Newts, have been extensively studied for their regenerative potential,
including their central nervous system.


Previously, studies from our laboratory showed that in
contrast to mammals, newts are able to regenerate dopamine neurons in the adult
midbrain. Midbrain dopamine neurons are particularly interesting because their
degeneration is the major hallmark of Parkinson’s disease. Dopaminergic
regeneration in newts proceeds by quiescent ependymoglia cells reentering the
cell-cycle as a response to neuronal ablation.

Notably, after completion of the regenerative events, are
regenerated these ependymoglia cells returned to quiescence. Interestingly,
under certain disease conditions mammalian neural stem cells (NSCs) also respond
to injury by activation but this process does not lead to the production of
significant number and functional integration of new neurons. It is important
however to point out that evolutionary similarities between newt ependymoglia
cells and mammalian NSCs do exist. For example, based on findings in newts,
which showed that proliferation of midbrain ependymoglia cells were under the
control of dopamine signalling, our lab was able to increase dopamine
neurogenesis in mice (Hedlund et al, 2016, Sci Rep). These data support the
view that studies on newts could provide clues to how to manipulate the mammalian
brain to improve recovery in neurodegenerative disorders.
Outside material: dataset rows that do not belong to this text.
-- ==== Sys2Proof/Machine/Recovery.lean ====
section
/-!
DEFINITION. RECOVER, the controller reset and recovery sequence (43_recovery.md R190 to R196).
-/

namespace Sys2Proof.Machine

variable {P : Params}

/-- State REC_RESET: `PeriphReset(CT[d_c].periph_id)` (R191). -/
def execRecoverRecReset (s : State.Of P) : Result (State.Of P) :=
  withCtlr s fun c => andThen (periphReset c.periphId s) fun t => .next (t.goto .recCnfg)

/-- State REC_CNFG: one whole-word write of `CNFG_PACKET_VALUE`; for a DVC variant recovery ends here (R192). -/
def execRecoverRecCnfg (s : State.Of P) : Result (State.Of P) :=
  withCtlr s fun c => andThen (regWrite (cnfgAddr c) P.cnfgPacketValue s) fun t =>
    .next (if c.isDvc then finishRecovery c t else t.goto .recSlRd)

/-- State REC_SL_RD: `stage <- RegRead(SL_CNFG)` (R193). -/
def execRecoverRecSlRd (s : State.Of P) : Result (State.Of P) :=
  withCtlr s fun c => andThen (regRead (slCnfgAddr c) s) fun (v, t) => .next ((t.setStage v).goto .recSlWr)

/-- State REC_SL_WR: `RegWrite(SL_CNFG, stage | SL_NEWSL_MASK)` (R193). -/
def execRecoverRecSlWr (s : State.Of P) : Result (State.Of P) :=
  withCtlr s fun c => andThen (regWrite (slCnfgAddr c) (s.stage ||| P.slNewslMask) s) fun t =>
    .next (finishRecovery c t)

end Sys2Proof.Machine
end

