/-- 44_transactions.md R209, R211; 70_reset_and_hazards.md R272: provided each port event completes, a command in progress
ends with its response, within the bound of visits. -/
def Obligations.CommandEndsWithItsResponse : Prop :=
  ∀ s : State, s.Inv → s.st ≠ .idle → s.portLimit = none → s.BasesAligned → s.SourceReadable →
    ∃ n t, n ≤ s.visitsLeft ∧ Host.Core.run Sys2Proof.core n s = .next t ∧ t.st = .idle ∧
      ∃ k d p, t.trace.getLast? = some (.rsp k d p)

/-! ## Where the machine stops, and reset -/

/-- 20_memory.md R61: a register access at an address that is no multiple of 4 is refused. -/
def Obligations.MisalignedBasesRefused : Prop :=
  ∀ (s : State) (c : Ctlr), s.ct[s.dC.toNat]? = some c →
    (c.ctrlBase.toNat % 4 ≠ 0 → ∀ i ∈ [Instr.clrstClrRd, .clrstClrWr, .hdrHdr1, .hdrHdr2, .hdrHdr3, .pushwWrPush,
      .waittxWrWait, .waitrxRdWait, .popwRdPop, .waitdoneDoneWait], exec i s = .refused .misalignedRegister) ∧
    (c.regsBase.toNat % 4 ≠ 0 → ∀ i ∈ [Instr.recoverRecCnfg, .recoverRecSlRd, .recoverRecSlWr],
      exec i s = .refused .misalignedRegister)

/-- 20_memory.md R79, 43_recovery.md R195, 44_transactions.md R211: a port event the environment does not complete leaves
CORE stuck, never with an error kind. `portLimit` counts the events it still completes, which is the model's way to say it
(log 6); each clause is about the first event of the visit that is not completed. THE MODEL'S CHOICE (log 20): the clauses
about the rows in the formats hdr1, hdr2, hdr3 and rsp run a header word or a response by itself, with any operands; the
spec has only the visits HDR1, HDR2, HDR3 and RESPOND, whose stops are the clauses beside them. -/
def Obligations.UncompletedPortEventsAreStuck : Prop :=
  ∀ (s : State) (c : Ctlr), s.ct[s.dC.toNat]? = some c → c.ctrlBase.toNat % 4 = 0 → c.regsBase.toNat % 4 = 0 →
    (s.portLimit = some 0 →
      (∀ i ∈ [Instr.clrstClrRd, .clrstClrWr, .hdrHdr1, .hdrHdr2, .hdrHdr3, .pushwWrPush, .waittxWrWait, .waitrxRdWait,
        .popwRdPop, .waitdoneDoneWait, .recoverRecCnfg, .recoverRecSlRd, .recoverRecSlWr],
        exec i s = .fault (.portStuck .register)) ∧
      (∀ i : Instr, i.format ∈ [.hdr1, .hdr2, .hdr3] → exec i s = .fault (.portStuck .register)) ∧
      exec .recoverRecReset s = .fault (.portStuck .periphReset) ∧
      exec .seqRespond s = .fault (.portStuck .response) ∧
      (∀ i : Instr, i.format = .rsp → exec i s = .fault (.portStuck .response))) ∧
    (∀ n : Nat, s.portLimit = some n → s.dProbe = false → (memWord s.mem s.ptr).isSome = true →
      (if s.ptr.toNat % 4 = 0 then n < 1 else n < 4) → exec .pushwWrFetch s = .fault (.portStuck .buffer)) ∧
    (∀ n : Nat, s.portLimit = some n → n < (if s.words = 1 ∧ s.rem ≠ 0 then s.rem.toNat
      else if s.ptr.toNat % 4 = 0 then 1 else 4) → exec .popwRdStore s = .fault (.portStuck .buffer)) ∧
    (s.portLimit = some 1 →
      (txReady s.answer = false → exec .waittxWrWait s = .fault (.portStuck .time)) ∧
      (rxReady s.answer = false → exec .waitrxRdWait s = .fault (.portStuck .time)) ∧
      (noAck s.answer = false → arbLost s.answer = false → xferDone s.answer = false →
        exec .waitdoneDoneWait s = .fault (.portStuck .time)))
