@[simp] theorem State.Of.setRspPort_ct (s : State.Of P) (r0 r1 : Word) : (s.setRspPort r0 r1).ct = s.ct := rfl
@[simp] theorem State.Of.setRspPort_dC (s : State.Of P) (r0 r1 : Word) : (s.setRspPort r0 r1).dC = s.dC := rfl
@[simp] theorem State.Of.setRspPort_dAddr8 (s : State.Of P) (r0 r1 : Word) : (s.setRspPort r0 r1).dAddr8 = s.dAddr8 := rfl
@[simp] theorem State.Of.setRspPort_dBuf (s : State.Of P) (r0 r1 : Word) : (s.setRspPort r0 r1).dBuf = s.dBuf := rfl
@[simp] theorem State.Of.setRspPort_dLen (s : State.Of P) (r0 r1 : Word) : (s.setRspPort r0 r1).dLen = s.dLen := rfl
@[simp] theorem State.Of.setRspPort_dRead (s : State.Of P) (r0 r1 : Word) : (s.setRspPort r0 r1).dRead = s.dRead := rfl
@[simp] theorem State.Of.setRspPort_dTen (s : State.Of P) (r0 r1 : Word) : (s.setRspPort r0 r1).dTen = s.dTen := rfl
@[simp] theorem State.Of.setRspPort_dProbe (s : State.Of P) (r0 r1 : Word) : (s.setRspPort r0 r1).dProbe = s.dProbe := rfl
@[simp] theorem State.Of.setRspPort_dInit (s : State.Of P) (r0 r1 : Word) : (s.setRspPort r0 r1).dInit = s.dInit := rfl
@[simp] theorem State.Of.setRspPort_words (s : State.Of P) (r0 r1 : Word) : (s.setRspPort r0 r1).words = s.words := rfl
@[simp] theorem State.Of.setRspPort_rem (s : State.Of P) (r0 r1 : Word) : (s.setRspPort r0 r1).rem = s.rem := rfl
@[simp] theorem State.Of.setRspPort_ptr (s : State.Of P) (r0 r1 : Word) : (s.setRspPort r0 r1).ptr = s.ptr := rfl
@[simp] theorem State.Of.setRspPort_stage (s : State.Of P) (r0 r1 : Word) : (s.setRspPort r0 r1).stage = s.stage := rfl
@[simp] theorem State.Of.setRspPort_polls (s : State.Of P) (r0 r1 : Word) : (s.setRspPort r0 r1).polls = s.polls := rfl
@[simp] theorem State.Of.setRspPort_snap (s : State.Of P) (r0 r1 : Word) : (s.setRspPort r0 r1).snap = s.snap := rfl
@[simp] theorem State.Of.setRspPort_errKind (s : State.Of P) (r0 r1 : Word) :
    (s.setRspPort r0 r1).errKind = s.errKind := rfl
@[simp] theorem State.Of.setRspPort_errDetail (s : State.Of P) (r0 r1 : Word) :
    (s.setRspPort r0 r1).errDetail = s.errDetail := rfl
@[simp] theorem State.Of.setRspPort_st (s : State.Of P) (r0 r1 : Word) : (s.setRspPort r0 r1).st = s.st := rfl
@[simp] theorem State.Of.setRspPort_mem (s : State.Of P) (r0 r1 : Word) : (s.setRspPort r0 r1).mem = s.mem := rfl
@[simp] theorem State.Of.setRspPort_hostIn (s : State.Of P) (r0 r1 : Word) : (s.setRspPort r0 r1).hostIn = s.hostIn := rfl
@[simp] theorem State.Of.setRspPort_rspPort (s : State.Of P) (r0 r1 : Word) :
    (s.setRspPort r0 r1).rspPort = some (r0, r1) := rfl
@[simp] theorem State.Of.setRspPort_trace (s : State.Of P) (r0 r1 : Word) : (s.setRspPort r0 r1).trace = s.trace := rfl
@[simp] theorem State.Of.setRspPort_regAnswers (s : State.Of P) (r0 r1 : Word) :
    (s.setRspPort r0 r1).regAnswers = s.regAnswers := rfl
@[simp] theorem State.Of.setRspPort_draws (s : State.Of P) (r0 r1 : Word) : (s.setRspPort r0 r1).draws = s.draws := rfl
@[simp] theorem State.Of.setRspPort_portLimit (s : State.Of P) (r0 r1 : Word) :
    (s.setRspPort r0 r1).portLimit = s.portLimit := rfl

@[simp] theorem State.Of.setHostIn_ct (s : State.Of P) (h : List (HostAction.Of P)) : (s.setHostIn h).ct = s.ct := rfl
@[simp] theorem State.Of.setHostIn_dC (s : State.Of P) (h : List (HostAction.Of P)) : (s.setHostIn h).dC = s.dC := rfl
@[simp] theorem State.Of.setHostIn_dAddr8 (s : State.Of P) (h : List (HostAction.Of P)) :
    (s.setHostIn h).dAddr8 = s.dAddr8 := rfl
@[simp] theorem State.Of.setHostIn_dBuf (s : State.Of P) (h : List (HostAction.Of P)) :
    (s.setHostIn h).dBuf = s.dBuf := rfl
@[simp] theorem State.Of.setHostIn_dLen (s : State.Of P) (h : List (HostAction.Of P)) :
    (s.setHostIn h).dLen = s.dLen := rfl
@[simp] theorem State.Of.setHostIn_dRead (s : State.Of P) (h : List (HostAction.Of P)) :
    (s.setHostIn h).dRead = s.dRead := rfl
@[simp] theorem State.Of.setHostIn_dTen (s : State.Of P) (h : List (HostAction.Of P)) :
    (s.setHostIn h).dTen = s.dTen := rfl
@[simp] theorem State.Of.setHostIn_dProbe (s : State.Of P) (h : List (HostAction.Of P)) :
    (s.setHostIn h).dProbe = s.dProbe := rfl
@[simp] theorem State.Of.setHostIn_dInit (s : State.Of P) (h : List (HostAction.Of P)) :
    (s.setHostIn h).dInit = s.dInit := rfl
@[simp] theorem State.Of.setHostIn_words (s : State.Of P) (h : List (HostAction.Of P)) :
    (s.setHostIn h).words = s.words := rfl
@[simp] theorem State.Of.setHostIn_rem (s : State.Of P) (h : List (HostAction.Of P)) : (s.setHostIn h).rem = s.rem := rfl
@[simp] theorem State.Of.setHostIn_ptr (s : State.Of P) (h : List (HostAction.Of P)) : (s.setHostIn h).ptr = s.ptr := rfl
@[simp] theorem State.Of.setHostIn_stage (s : State.Of P) (h : List (HostAction.Of P)) :
    (s.setHostIn h).stage = s.stage := rfl
@[simp] theorem State.Of.setHostIn_polls (s : State.Of P) (h : List (HostAction.Of P)) :
    (s.setHostIn h).polls = s.polls := rfl
@[simp] theorem State.Of.setHostIn_snap (s : State.Of P) (h : List (HostAction.Of P)) :
    (s.setHostIn h).snap = s.snap := rfl
@[simp] theorem State.Of.setHostIn_errKind (s : State.Of P) (h : List (HostAction.Of P)) :
    (s.setHostIn h).errKind = s.errKind := rfl
@[simp] theorem State.Of.setHostIn_errDetail (s : State.Of P) (h : List (HostAction.Of P)) :
    (s.setHostIn h).errDetail = s.errDetail := rfl
@[simp] theorem State.Of.setHostIn_st (s : State.Of P) (h : List (HostAction.Of P)) : (s.setHostIn h).st = s.st := rfl
@[simp] theorem State.Of.setHostIn_mem (s : State.Of P) (h : List (HostAction.Of P)) : (s.setHostIn h).mem = s.mem := rfl
@[simp] theorem State.Of.setHostIn_hostIn (s : State.Of P) (h : List (HostAction.Of P)) : (s.setHostIn h).hostIn = h :=
    rfl
@[simp] theorem State.Of.setHostIn_rspPort (s : State.Of P) (h : List (HostAction.Of P)) :
    (s.setHostIn h).rspPort = s.rspPort := rfl
@[simp] theorem State.Of.setHostIn_trace (s : State.Of P) (h : List (HostAction.Of P)) :
    (s.setHostIn h).trace = s.trace := rfl
@[simp] theorem State.Of.setHostIn_regAnswers (s : State.Of P) (h : List (HostAction.Of P)) :
    (s.setHostIn h).regAnswers = s.regAnswers := rfl
@[simp] theorem State.Of.setHostIn_draws (s : State.Of P) (h : List (HostAction.Of P)) :
    (s.setHostIn h).draws = s.draws := rfl
@[simp] theorem State.Of.setHostIn_portLimit (s : State.Of P) (h : List (HostAction.Of P)) :
    (s.setHostIn h).portLimit = s.portLimit := rfl
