theorem witness_AlignedFetch : (writing .wrFetch).dProbe = false ∧ (writing .wrFetch).ptr.toNat % 4 = 0 ∧
    (writing .wrFetch).admits 1 = true ∧ memGet (writing .wrFetch).mem (writing .wrFetch).ptr.toNat = some 0x11 ∧
    memGet (writing .wrFetch).mem ((writing .wrFetch).ptr + 1).toNat = some 0x22 ∧
    memGet (writing .wrFetch).mem ((writing .wrFetch).ptr + 2).toNat = some 0x33 ∧
    memGet (writing .wrFetch).mem ((writing .wrFetch).ptr + 3).toNat = some 0x44 ∧
    ¬((writing .wrFetch).words = 1 ∧ (writing .wrFetch).rem ≠ 0) := by decide

/-- The same with the partial final word at 0x1004. -/
theorem witness_AlignedFetch_partial : let s := { writing .wrFetch with words := 1, ptr := 0x1004 }
    s.dProbe = false ∧ s.ptr.toNat % 4 = 0 ∧ s.admits 1 = true ∧ memGet s.mem s.ptr.toNat = some 0x55 ∧
    memGet s.mem (s.ptr + 1).toNat = some 0x66 ∧ memGet s.mem (s.ptr + 2).toNat = some 0x77 ∧
    memGet s.mem (s.ptr + 3).toNat = some 0x88 ∧ s.words = 1 ∧ s.rem ≠ 0 ∧ 1 < s.rem.toNat := by decide

theorem witness_ByteWiseFetch : let s := { writing .wrFetch with ptr := 0x1001, portLimit := some 4 }
    s.dProbe = false ∧ s.ptr.toNat % 4 ≠ 0 ∧ s.admits 4 = true ∧ memGet s.mem s.ptr.toNat = some 0x22 ∧
    memGet s.mem (s.ptr + 1).toNat = some 0x33 ∧ memGet s.mem (s.ptr + 2).toNat = some 0x44 ∧
    memGet s.mem (s.ptr + 3).toNat = some 0x55 ∧ ¬(s.words = 1 ∧ s.rem ≠ 0) := by decide

theorem witness_ByteWiseFetch_partial : let s := { writing .wrFetch with ptr := 0x1003, words := 1, rem := 3 }
    s.dProbe = false ∧ s.ptr.toNat % 4 ≠ 0 ∧ s.admits 4 = true ∧ memGet s.mem s.ptr.toNat = some 0x44 ∧
    memGet s.mem (s.ptr + 1).toNat = some 0x55 ∧ memGet s.mem (s.ptr + 2).toNat = some 0x66 ∧
    memGet s.mem (s.ptr + 3).toNat = some 0x77 ∧ s.words = 1 ∧ s.rem ≠ 0 ∧ 2 < s.rem.toNat := by decide

/-- The bytes of 0x1000 to 0x1003, one address higher. -/
def shifted : State :=
  { writing .wrFetch with
    rem := 0, ptr := 0x1001, mem := [(0x1001, 0x11), (0x1002, 0x22), (0x1003, 0x33), (0x1004, 0x44)] }

/-- A full word of a payload with a partial tail (`words = 2`, `rem = 2`), and the last word of one without. -/
theorem witness_BothFetchPathsGiveTheSameWord : let s := writing .wrFetch
    s.dProbe = false ∧ shifted.dProbe = false ∧ s.ptr.toNat % 4 = 0 ∧ shifted.ptr.toNat % 4 ≠ 0 ∧
    (∀ j < 4, memGet s.mem (s.ptr + BitVec.ofNat Config.params.addrW j).toNat =
      memGet shifted.mem (shifted.ptr + BitVec.ofNat Config.params.addrW j).toNat) ∧
    exec .pushwWrFetch s = .next (after s) ∧ exec .pushwWrFetch shifted = .next (after shifted) ∧
    s.rem ≠ 0 ∧ ¬(s.words = 1 ∧ s.rem ≠ 0) ∧ ¬(shifted.words = 1 ∧ shifted.rem ≠ 0) :=
  ⟨rfl, rfl, rfl, by decide, by decide, rfl, rfl, by decide, by decide, by decide⟩
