-- ==== Sys2Proof/WellFormed.lean ====
section
/-! DEFINITION. Which terms of `Instr` are instructions of the machine. The types bound every field but two: `SYS addr`
is not 00E0 or 00EE (R55), and `Unknown(w)` is a word that no other row takes (R60). -/

namespace Sys2Proof

/-- The secondary keys of family 8 that are no instruction (30_encoding.md R56). -/
def unassignedKeys8 : List Nibble := [0x8, 0x9, 0xA, 0xB, 0xC, 0xD, 0xF]

/-- The secondary keys of family E that are instructions (30_encoding.md R57). -/
def keysE : List Byte := [0x9E, 0xA1]

/-- The secondary keys of family F that are instructions (30_encoding.md R58). -/
def keysF : List Byte := [0x07, 0x0A, 0x15, 0x18, 0x1E, 0x29, 0x33, 0x55, 0x65]

/-- The unassigned words of families 8, E and F: the rows of the table of 30_encoding.md R60 that the standard set
has no name for. -/
def unassignedWord (w : Word) : Bool :=
  let op := w.extractLsb' 12 4
  let n := w.extractLsb' 0 4
  let kk := w.extractLsb' 0 8
  (op == 0x8#4 && unassignedKeys8.contains n) || (op == 0xE#4 && !keysE.contains kk) ||
    (op == 0xF#4 && !keysF.contains kk)

/-- An instruction of the machine: the one row whose word it would be is its own. -/
def Instr.wf : Instr → Bool
  | .sysAddr nnn => nnn != 0x0E0#12 && nnn != 0x0EE#12
  | .unknown w => unassignedWord w
  | .cls | .ret | .jp _ | .call _ | .seByte _ _ | .sneByte _ _ | .seReg _ _ _ | .ldByte _ _ | .addByte _ _
  | .ldReg _ _ | .or _ _ | .and _ _ | .xor _ _ | .addReg _ _ | .sub _ _ | .shr _ _ | .subn _ _ | .shl _ _
  | .sneReg _ _ _ | .ldI _ | .rnd _ _ | .drw _ _ _ | .skp _ | .sknp _ | .ldFromDt _ | .ldKey _ | .ldDt _
  | .ldSt _ | .addI _ | .ldF _ | .ldB _ | .storeRegs _ | .loadRegs _ | .jpV0 _ => true

end Sys2Proof
end

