-- ==== Sys2Proof/Machine/Keypad.lean ====
section
/-! DEFINITION. The keypad instructions (45_keypad.md). -/

namespace Sys2Proof.Machine

/-- SKP Vx (R130). -/
def execSkp (x : RegNo) (s : State) : Result := finishSkip (s.readKey (keyOf (s.readReg x))) s

/-- SKNP Vx (R131). -/
def execSknp (x : RegNo) (s : State) : Result := finishSkip (!s.readKey (keyOf (s.readReg x))) s

/-- LD Vx,K (R132): with no key pressed the step changes nothing, and the next step decodes the same word again. -/
def execLdKey (x : RegNo) (s : State) : Result :=
  match s.firstKey with
  | none => blockOnKey s
  | some k => finish (s.writeReg x (k.setWidth 8))

end Sys2Proof.Machine
end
Since newt ependymoglia cells play a central role in
neuronal regeneration, it is important to gain mechanistic understanding of
their unique regenerative potential. Therefore, this thesis focusses on
detailed characterisation of ependymoglia cells in newts both in the adult
brain as well as during their maturation in a developmental context.  Understanding the developmental origin of ependymoglia
cells, how they mature, acquire quiescence and comparing them to their
mammalian counterparts might reveal critical interspecies differences.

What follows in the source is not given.